A concurring opinion by Associate Justices Antonin Scalia and Clarence Thomas proposed that the Supreme Court simply did not have the power of "conferral of citizenship on a basis other than that prescribed by Congress". The dissent (written by Associate Justice Sandra Day O'Connor) concluded that the INS "[had] not shown an exceedingly persuasive justification for the sex-based classification... because it [had] failed to establish at least that the classification substantially relate[d] to the achievement of important government objectives", and on that basis the minority would have ruled in Nguyen's favor.

An earlier case, Miller v. Albright, , suggested a similar conclusion to that given in Nguyen v.
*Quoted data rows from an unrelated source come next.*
-- ==== Sys2Proof/Machine/Miller.lean ====
section
/-!
DEFINITION. The Millers (R160 to R208): turns, releases, prefetch and staging through the hopper, seals and output items,
turn commits, surplus and deferrable work, the reserve; and what takes effect at a boundary.
-/

namespace Sys2Proof.Machine

/-! ## Records -/

/-- Changes the scheduling part of the state. -/
def State.upSch (s : State) (f : Sched → Sched) : State := { s with sch := f s.sch }

/-- Sets the record of a Miller. -/
def State.setMiller (s : State) (h : Nat) (x : Miller) : State :=
  s.upSch fun c => { c with miller := Tab.set (fun _ => ({} : Miller)) c.miller h x }

/-- Changes a class. -/
def State.setKlass (s : State) (k : Nat) (x : Klass) : State := s.upSch fun c => { c with classes := Tab.insert c.classes k x }

/-- The work unit of a serial number. -/
def State.wu (s : State) (n : Nat) : Option WU := (s.sch.wus.find? fun e => e.1 == n).map (·.2)

/-- Sets a work unit. -/
def State.setWu (s : State) (n : Nat) (x : WU) : State := s.upSch fun c => { c with wus := Tab.insert c.wus n x }

/-- Takes a work unit out. -/
def State.eraseWu (s : State) (n : Nat) : State := s.upSch fun c => { c with wus := Tab.erase c.wus n }

/-- Sets the record of a bundle. -/
def State.setBundle (s : State) (b : Nat) (x : Bundle) : State :=
  s.upSch fun c => { c with bundles := Tab.set (fun _ => ({} : Bundle)) c.bundles b x }

/-- The context of a class in HBM. Marks: DESIGN CHOICE unsafe (log entry 133). -/
def State.ctxOf (s : State) (k : Nat) : Tab Byte := Tab.get (fun _ => ([] : Tab Byte)) s.sch.ctxMem k

/-- Sets the context of a class. -/
def State.setCtx (s : State) (k : Nat) (m : Tab Byte) : State :=
  s.upSch fun c => { c with ctxMem := Tab.set (fun _ => ([] : Tab Byte)) c.ctxMem k m }

/-- Copies n bytes of a sparse memory to another. -/
def memCopy (src : Tab Byte) (a n : Nat) (dst : Tab Byte) (b : Nat) : Tab Byte :=
  (src.filter fun e => decide (a ≤ e.1) && decide (e.1 < a + n)).foldl (fun m e => memSet m (e.1 - a + b) e.2) (memZero dst b n)

/-- The charged cost of a class (R165). -/
def Klass.charged (k : Klass) : Nat := max k.cost 14000

/-- The grains of a class (R166): a deferrable class holds none. -/
def Klass.grains (k : Klass) : Nat := if k.defer then 0 else ceilDiv k.charged (max k.period 1 * 1000)

/-- The volume of a class in KiB (R212). -/
def Klass.volume (k : Klass) : Nat := 16 + ceilDiv k.w 1024 + ceilDiv k.io 1024

/-- Is the owner of a class ACTIVE? -/
def State.ownerActive (s : State) (k : Klass) : Bool :=
  match k.owner with
  | .chan c => (s.chan c).st == .active
  | .bundle b => (s.bundle b).st == .active

/-! ## Loads of a stone (R173) -/

/-- The smallest number that leaves r modulo m and p modulo q, below their least common multiple, where there is one. -/
def crt (m r q p : Nat) : Option Nat := ((List.range q).map fun i => r + i * m).find? fun x => x % q == p

/-- The largest sum of weights that fall in one turn, over groups (period, phase, weight): in a turn that leaves r modulo m. -/
def peak : List (Nat × Nat × Nat) → Nat → Nat → Nat
  | [], _, _ => 0
  | (q, p, w) :: gs, m, r =>
    match crt m r q p with
    | none => peak gs m r
    | some x => if m % q = 0 then w + peak gs m r else max (w + peak gs (Nat.lcm m q) x) (peak gs m r)

/-- Adds a weight to its group. -/
def addGroup (w : Nat) (q p : Nat) : List (Nat × Nat × Nat) → List (Nat × Nat × Nat)
  | [] => [(q, p, w)]
  | (a, b, v) :: gs => if a = q ∧ b = p then (a, b, v + w) :: gs else (a, b, v) :: addGroup w q p gs

/-- The groups of a list of classes, weighed. -/
def groupsOf (f : Klass → Nat) (l : List Klass) : List (Nat × Nat × Nat) :=
  l.foldl (fun g k => addGroup (f k) (max k.period 1) k.phase g) []

/-- The peak of a weight over the turns for a list of classes. -/
def peakOf (f : Klass → Nat) (l : List Klass) : Nat := peak (groupsOf f l) 1 0

/-- The classes placed on a stone. -/
def State.stoneClasses (s : State) (n : Nat) : List Klass := (s.sch.classes.map (·.2)).filter fun k => k.stone == n

/-- The admitted classes placed on a stone. -/
def State.stoneAdmitted (s : State) (n : Nat) : List Klass := (s.stoneClasses n).filter fun k => !k.defer

/-- The grains held on a stone. -/
def State.stoneGrains (s : State) (n : Nat) : Nat := (s.stoneAdmitted n).foldl (fun g k => g + k.grains) 0

/-- The budget of each active stone of a half (R172). -/
def State.budget (s : State) (h : Nat) : Nat := 1400 - 14 * s.fget F.MILLER_CTRL_RESERVE h - 44

/-- Grains held in a half (MILLER_ADMITTED). -/
def State.admitted (s : State) (h : Nat) : Nat :=
  s.sch.classes.foldl (fun g e => if e.1 / 65536 = h then g + e.2.grains else g) 0

/-- Class table entries in use in a half (MILLER_CLASSES). -/
def State.classesUsed (s : State) (h : Nat) : Nat := (s.sch.classes.filter fun e => e.1 / 65536 == h).length

/-! ## Order of work (R169) -/

/-- Does a work unit come before another in its stone's order? Admitted units go by deadline, class index and release; deferrable
units follow them in order of release. -/
def wuBefore (a b : Nat × WU) : Bool :=
  if a.2.defer then b.2.defer && decide (a.1 < b.1)
  else if b.2.defer then true
  else if a.2.deadline ≠ b.2.deadline then decide (a.2.deadline < b.2.deadline)
  else if a.2.cls ≠ b.2.cls then decide (a.2.cls < b.2.cls)
  else decide (a.1 < b.1)

/-- Inserts a work unit at its place. -/
def wuInsert (x : Nat × WU) : List (Nat × WU) → List (Nat × WU)
  | [] => [x]
  | y :: l => if wuBefore x y then x :: y :: l else y :: wuInsert x l

/-- The work units of a stone that are not staged yet, in order. -/
def State.stoneOrder (s : State) (n : Nat) : List (Nat × WU) :=
  (s.sch.wus.filter fun e => e.2.stone == n && e.2.st != .staged).foldl (fun l e => wuInsert e l) []

/-- Is a class released in a turn (R164)? -/
def Klass.due (k : Klass) (turn : Nat) : Bool :=
  if k.period = 0 then k.count == 0 else turn % k.period == k.phase

/-- The work unit of a class's next release, in a turn (R164, R167). -/
def Klass.unit (k : Klass) (key turn : Nat) : WU :=
  { cls := key, stone := k.stone, wuid := key % 65536 + (k.count + 1) % 65536 * 65536, deadline := if k.defer then 0 else turn + k.period,
    defer := k.defer, n := k.count + 1 }

/-- Has a class's role been lost, so that it makes no releases until it is placed again (R594)? -/
def State.keyLost (s : State) (key : Nat) : Bool := s.ras.lost.any fun l => l.keys.contains key

/-- The units that the next boundary releases on a stone, by class, in order (R182): as an early prefetch has left them, where one has begun. -/
def State.coming (s : State) (n : Nat) : List (Nat × WU) :=
  let t := s.turn (n / 640) + 1
  (s.sch.classes.filter fun e => e.2.stone == n && s.ownerActive e.2 && e.2.due t && !s.keyLost e.1).foldl
    (fun l e => wuInsert (e.1, ((s.sch.early.find? fun y => y.1 == e.1).map (·.2)).getD (e.2.unit e.1 t)) l) []

/-- A work unit the hopper may prefetch for: a released one by its number, or one that the next boundary releases, by its class. -/
structure Fetch where
  early : Bool
  id : Nat
  wu : WU

/-- The units of a stone in the order of prefetch (R169, R182): the released ones, then those one turn before release. Marks: DEDUCED safe (log entry 351). -/
def State.fetchOrder (s : State) (n : Nat) : List Fetch :=
  (s.stoneOrder n).map (fun e => ⟨false, e.1, e.2⟩) ++ (s.coming n).map fun e => ⟨true, e.1, e.2⟩

/-- Sets the record of a unit to prefetch for. -/
def State.setFetch (s : State) (f : Fetch) (w : WU) : State :=
  if f.early then s.upSch fun c => { c with early := Tab.insert c.early f.id w } else s.setWu f.id w

/-- The bin slots of each stone (R98): three or two, as the data area allows. -/
def State.binSlots (s : State) (m : Nat) : Nat := min 3 ((0x100000 - s.karea m) / 0x40000)
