/-- SNAPSHOT (R520, R521): it waits for the next boundary, which flips the epoch and reads the blocks out. -/
def execSnapshot (p ring tag : Nat) (s : State) : Res :=
  runCmd p ring tag 0x28 (fun c t =>
    checked c (t.preChecks c (zeroBad c false []) ++
      [(decide (c.len < 64 * (t.fget F.DIKE_STREAM_COUNT_COUNT p + 1)), 6)]) (fun u => u.markStarted c) t) s

/-! ## Streams (R311 to R314, R632) -/

/-- Is a descriptor's byte range all zero? -/
def zeroAt (d : List Byte) (o n : Nat) : Bool := (sub d o n).all fun b => b == 0

/-- The bytes a descriptor does not list are zero (R312). -/
def descZeros (d : List Byte) : Bool :=
  zeroAt d 0x0D 3 && zeroAt d 0x35 3 && zeroAt d 0x3C 4 && zeroAt d 0x77 9 && zeroAt d 0x83 1 && zeroAt d 0x8C 4

/-- A value out of range in a descriptor (R313), fields of a missing direction exempt (R632). -/
def descBad (d : List Byte) : Bool :=
  let b (o : Nat) := leAt d o 1
  let k := b 4
  let rx := k != 3
  let tx := k != 2
  let fl := b 0x74
  let rs := b 0x80
  let ts := b 0x81
  let name := sub d 0xF0 16
  let tail := (name.dropWhile fun x => x != 0)
  decide (3 < k) || decide (2 < b 5) || decide (2 ^ 18 ≤ leAt d 0 4) || decide (4 < b 0x82)
    || (rx && (decide (2 < b 6) || decide (2 < b 7) || decide (0x1000 ≤ leAt d 8 2) || beAt d 0xA 2 % 2 == 1
      || !(b 0xC == 4 || b 0xC == 6) || leAt d 0x32 2 == 0 || b 0x34 == 0 || decide (7 < rs)))
    || (k == 2 && b 0x40 != 255) || (tx && decide (15 < b 0x40))
    || (tx && (decide (7 < b 0x41) || decide (63 < b 0x42) || b 0x43 == 0 || beAt d 0x4C 2 % 2 == 1
      || !(b 0x76 == 4 || b 0x76 == 6) || decide (b 0x75 = 0 ∨ 60 < b 0x75) || decide (7 < ts)
      || name.head? == some 0 || tail.any (fun x => x != 0)))
    || decide (8 ≤ fl) || (bitAt fl 0 && (k != 0 || rs == 7 || ts == 7))
    || (rx && tx && ((rs == 7) != (ts == 7))) || (k != 0 && ((rx && rs == 7) || (tx && ts == 7)))

/-- The egress VLAN of a descriptor: 0 where untagged. -/
def outVlan (d : List Byte) : Nat := if bitAt (leAt d 0x4A 2) 15 then leAt d 0x4A 2 % 4096 else 0

/-- A descriptor names a VLAN that is not the polder's (R313). -/
def State.descVlanBad (s : State) (p : Nat) (d : List Byte) : Bool :=
  let k := leAt d 4 1
  let bad (v : Nat) := s.vlanPolder 0 v != some p || s.vlanPolder 1 v != some p
  (k != 3 && bad (leAt d 8 2 % 4096)) || (k != 2 && bad (outVlan d))

/-- The key of a descriptor (R295). -/
def descKey (d : List Byte) : ClsKey := ⟨leAt d 8 2 % 4096, leAt d 0xC 1, sub d 0x10 16, beAt d 0xA 2 / 2⟩

/-- Is a key held by another entry than one (the stream's entry for an even key, its second-key entry for an odd one), or about to be by a modify that
has been accepted? -/
def State.keyHeld (s : State) (key : ClsKey) (but : Nat) : Bool :=
  ((s.clsf 0).slots.any fun e => e.2.st != 0 && e.2.key == key && !(e.2.stream == but / 2 && e.2.isAlias == (but % 2 == 1)))
    || s.sch.fx.any fun e => match e.2 with
      | .streamDesc j d => leAt d 4 1 != 3 && descKey d == key && 2 * j != but
      | _ => false

/-- The streams that an accepted modify is about to give an entry (R302, R314). Marks: DEDUCED safe (log entry 392). -/
def State.entriesDue (s : State) : List Nat :=
  (s.sch.fx.filterMap fun e => match e.2 with
    | .streamDesc j d => if leAt d 4 1 ≠ 3 ∧ (s.posOf (2 * j)).isNone then some j else none
    | _ => none).dedup
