-- ==== Sys2Proof/Machine/Ports.lean ====
section
/-!
DEFINITION. The Ethernet ports (R355 to R394): receive with MAC errors and control frames, the choice and sending of the next frame, priority
flow control, sluices, link state, the SerDes lanes, the management MAC, and the bulk send command (R376, R377).
-/

namespace Sys2Proof.Machine

/-! ## Ports -/

/-- Tide time has come to `now` at least. Marks: DEDUCED safe (log entry 61). -/
def State.clock (s : State) (now : Nat) : State := { s with tideNow := max s.tideNow now }

/-- Is a port absorbed by its even partner (R356)? -/
def State.absorbed (s : State) (n : Nat) : Bool := n % 2 == 1 && s.pmode n == 3

/-- Is the port's link up (R360)? An absorbed port's reads down. -/
def State.linkUp (s : State) (n : Nat) : Bool := s.fbit F.MAC_STAT_LINK n && !s.absorbed n

/-- The lane whose FEC, AN_EN and LT_EN apply to a lane (R358). -/
def State.ruleLane (s : State) (l : Nat) : Nat := if s.pmode l = 3 then l / 2 * 2 else l

/-- The lanes of a port (R356). -/
def State.lanesOf (s : State) (n : Nat) : List Nat := if s.pmode n = 3 then [n / 2 * 2, n / 2 * 2 + 1] else [n]

/-- The FEC a lane runs (R358): it is mandatory at 50 and 100 Gb/s. -/
def State.fecOf (s : State) (l : Nat) : Nat := if 2 ≤ s.pmode l then 3 else s.fget F.SERDES_CTRL_FEC (s.ruleLane l)

/-- May traffic run on the port: its lanes at no test rate (R355)? -/
def State.trafficOk (s : State) (n : Nat) : Bool := (s.lanesOf n).all fun l => s.fget F.SERDES_CTRL_TEST_RATE l == 0

/-- TX_LAT and RX_LAT in tenths of a ns (R402), where the table has the mode and FEC. Marks: DESIGN CHOICE safe (log entry 172). -/
def latency (mode fec : Nat) : Option (Nat × Nat) :=
  match mode, fec with
  | 0, 0 => some (416, 582)
  | 0, 1 => some (561, 1413)
  | 1, 0 => some (284, 397)
  | 1, 1 => some (342, 869)
  | 1, 2 => some (615, 1724)
  | 2, 3 => some (728, 2116)
  | 3, 3 => some (643, 1960)
  | _, _ => none

/-- KEEP_BAD and RX_ADJ of a port change: what they were is kept for the frames whose first byte came before (R363, R402). A frame ends within 1 ms of its
first byte. Marks: DEDUCED unsafe (log entry 376). -/
def State.keepPast (s : State) (n : Nat) : State :=
  let old : PortPast := ⟨s.nowUnits, s.fbit F.MAC_CTRL_KEEP_BAD n, s.fget F.TIDE_PORT_ADJ_RX_ADJ 0 n⟩
  s.upPort n fun x => { x with past := old :: x.past.filter fun e => decide (s.nowUnits ≤ e.at' + 1000000 * unitNs) }

/-- KEEP_BAD and RX_ADJ of a port as a frame whose first byte crossed at a time has them: those before the first write at or after it. Marks: DEDUCED
unsafe (log entry 376). -/
def State.portAt (s : State) (n t : Nat) : PortPast :=
  (((s.port n).past.filter fun e => decide (t ≤ e.at')).getLast?).getD ⟨t, s.fbit F.MAC_CTRL_KEEP_BAD n, s.fget F.TIDE_PORT_ADJ_RX_ADJ 0 n⟩

/-- The corrected stamp of a time at the MAC/PCS boundary (R402). Where the table has no latency, it is a free value. Marks: DESIGN CHOICE safe (log entry 172). -/
def State.portStamp (s : State) (n sfd : Nat) (tx : Bool) : State × Nat :=
  let adj := signedOf 16 (if tx then s.fget F.TIDE_PORT_ADJ_TX_ADJ 0 n else (s.portAt n sfd).rxAdj) * 4096
  match latency (s.pmode n) (s.fecOf n) with
  | some (t, r) =>
    (s, (if tx then Int.ofNat sfd + Int.ofNat (t * unitNs / 10) + adj else Int.ofNat sfd - Int.ofNat (r * unitNs / 10) + adj).toNat)
  | none => ((s.takeFree).2, (s.takeFree).1.toNat)

/-- One bit of the reflected CRC-32 of IEEE 802.3. -/
def crc32Bit (c : Nat) : Nat := if c % 2 = 1 then (c / 2) ^^^ 0xEDB88320 else c / 2

/-- The FCS of a frame, as it is sent. -/
def fcsOf (l : List Byte) : List Byte :=
  leBytes 4 ((l.foldl (fun c b => (List.range 8).foldl (fun x _ => crc32Bit x) (c ^^^ b.toNat)) 0xFFFFFFFF) ^^^ 0xFFFFFFFF)

/-- A frame padded to 60 bytes (R364). -/
def padded (l : List Byte) : List Byte := l ++ List.replicate (60 - l.length) 0

/-! ## Priority flow control (R366 to R368) -/

/-- PAUSED follows the running timers. -/
def State.setPaused (s : State) (n prio : Nat) (on : Bool) : State :=
  let v := s.fget F.MAC_STAT_PAUSED n
  s.fset F.MAC_STAT_PAUSED n (if on then setBitN v prio else clrBitN v prio)

/-- One priority of a received PFC frame: its timer is set to the quanta, or the priority released where they are 0. -/
def State.pfcSet (s : State) (n prio quanta : Nat) : State :=
  if quanta = 0 then (s.upPort n fun x => { x with pause := Tab.erase x.pause prio }).setPaused n prio false
  else (s.upPort n fun x => { x with pause := Tab.insert x.pause prio (s.nowUnits + s.bitTime n (quanta * 512)) }).setPaused n prio true

/-- A received PFC frame (R362, R367): counted, and acted on while PFC_RX_EN is set. Marks: DEDUCED unsafe (log entry 171). -/
def State.pfcIn (s : State) (n classes : Nat) (quanta : List Nat) : State :=
  let s1 := s.finc F.RX_PAUSE_COUNT n
  if ¬ s.fbit F.MAC_CTRL_PFC_RX_EN n then s1
  else (List.range 8).foldl (fun t k => if bitAt classes k then t.pfcSet n k (quanta.getD k 0 % 65536) else t) s1

/-- PFC_FRAME_RECEIVE (R367): a good PFC frame, of 64 bytes with its FCS, on its port; it is counted as FRAME_RECEIVE counts it (R388). -/
def execPfcFrameReceive (port classes : Nat) (quanta : List Nat) (now : Nat) (s : State) : Res :=
  .next (if s.fbit F.MAC_CTRL_RX_EN port ∧ s.linkUp port ∧ s.trafficOk port
    then (((s.clock now).cinc C.RX_FRAMES port).cinc C.RX_OCTETS port 64).pfcIn port classes quanta else s)

/-- PFC_PAUSE_EXPIRE (R367): the timer of a priority runs out. -/
def execPfcPauseExpire (port prio now : Nat) (s : State) : Res :=
  let s1 := s.clock now
  match (s1.port port).pause.find? fun e => e.1 == prio with
  | some e => .next (if e.2 ≤ s1.nowUnits then (s1.upPort port fun x => { x with pause := Tab.erase x.pause prio }).setPaused port prio false else s1)
  | none => .next s1

/-- The address of a register of MAC n. -/
def macAddr (n off : Nat) : Nat := regAddr T.mac n off

/-- A write of MAC_PFC_TX (R368, R387). -/
def State.pfcTxWrite (s : State) (fn n v : Nat) : State :=
  if v % 256 = 0 ∨ (s.port n).pfc.isSome then s.logErr T.mac n 5 fn (macAddr n 0x58) v
  else (s.upPort n fun x => { x with pfc := some (v / 65536 % 65536, v % 256) }).fset F.MAC_STAT_PFC_TX_PEND n 1

/-- The address of a port's MAC. -/
def State.macOf (s : State) (n : Nat) : List Byte := beBytes 2 (s.fget F.MAC_ADDR_HI_OCTETS0_1 n) ++ beBytes 4 (s.fget F.MAC_ADDR_LO_OCTETS2_5 n)

/-- The PFC frame of a port (R368). -/
def State.pfcFrame (s : State) (n quanta classes : Nat) : List Byte :=
  beBytes 6 0x0180C2000001 ++ s.macOf n ++ beBytes 2 0x8808 ++ beBytes 2 0x0101 ++ beBytes 2 classes
    ++ (List.range 8).flatMap fun k => beBytes 2 (if bitAt classes k then quanta else 0)

/-! ## Receive (R361 to R363) -/

/-- The MAC error flags of a received frame: FCS, PCS or FEC error (which counts as an FCS error), runt, oversize. -/
def State.macFlags (s : State) (n len : Nat) (fcsBad codeErr : Bool) : Nat :=
  b2n fcsBad + 2 * b2n codeErr + 4 * b2n (decide (len < 64)) + 8 * b2n (decide (s.fget F.MAC_MAXFRAME_MAX n < len))
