-- ==== Sys2Proof/Machine/Dispatch.lean ====
section
/-!
DEFINITION. One arm for each command: a direct call of its meaning.
-/

namespace Sys2Proof.Machine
INS, but had failed to support it by a clear majority.

==Aftermath==
After the Supreme Court decision, the INS attempted to deport Nguyen, but was unsuccessful because of a Vietnamese government policy barring the repatriation of convicts from the United States.

Nguyen and his father sought to reopen the deportation proceedings, and when this effort was unsuccessful, appealed to the courts again, claiming that the refusal by the Board of Immigration Appeals to reopen Nguyen's case deprived him of due process of law and denied the father's right to enjoy his son's companionship. This appeal was rejected by the Fifth Circuit Court of Appeals in 2005.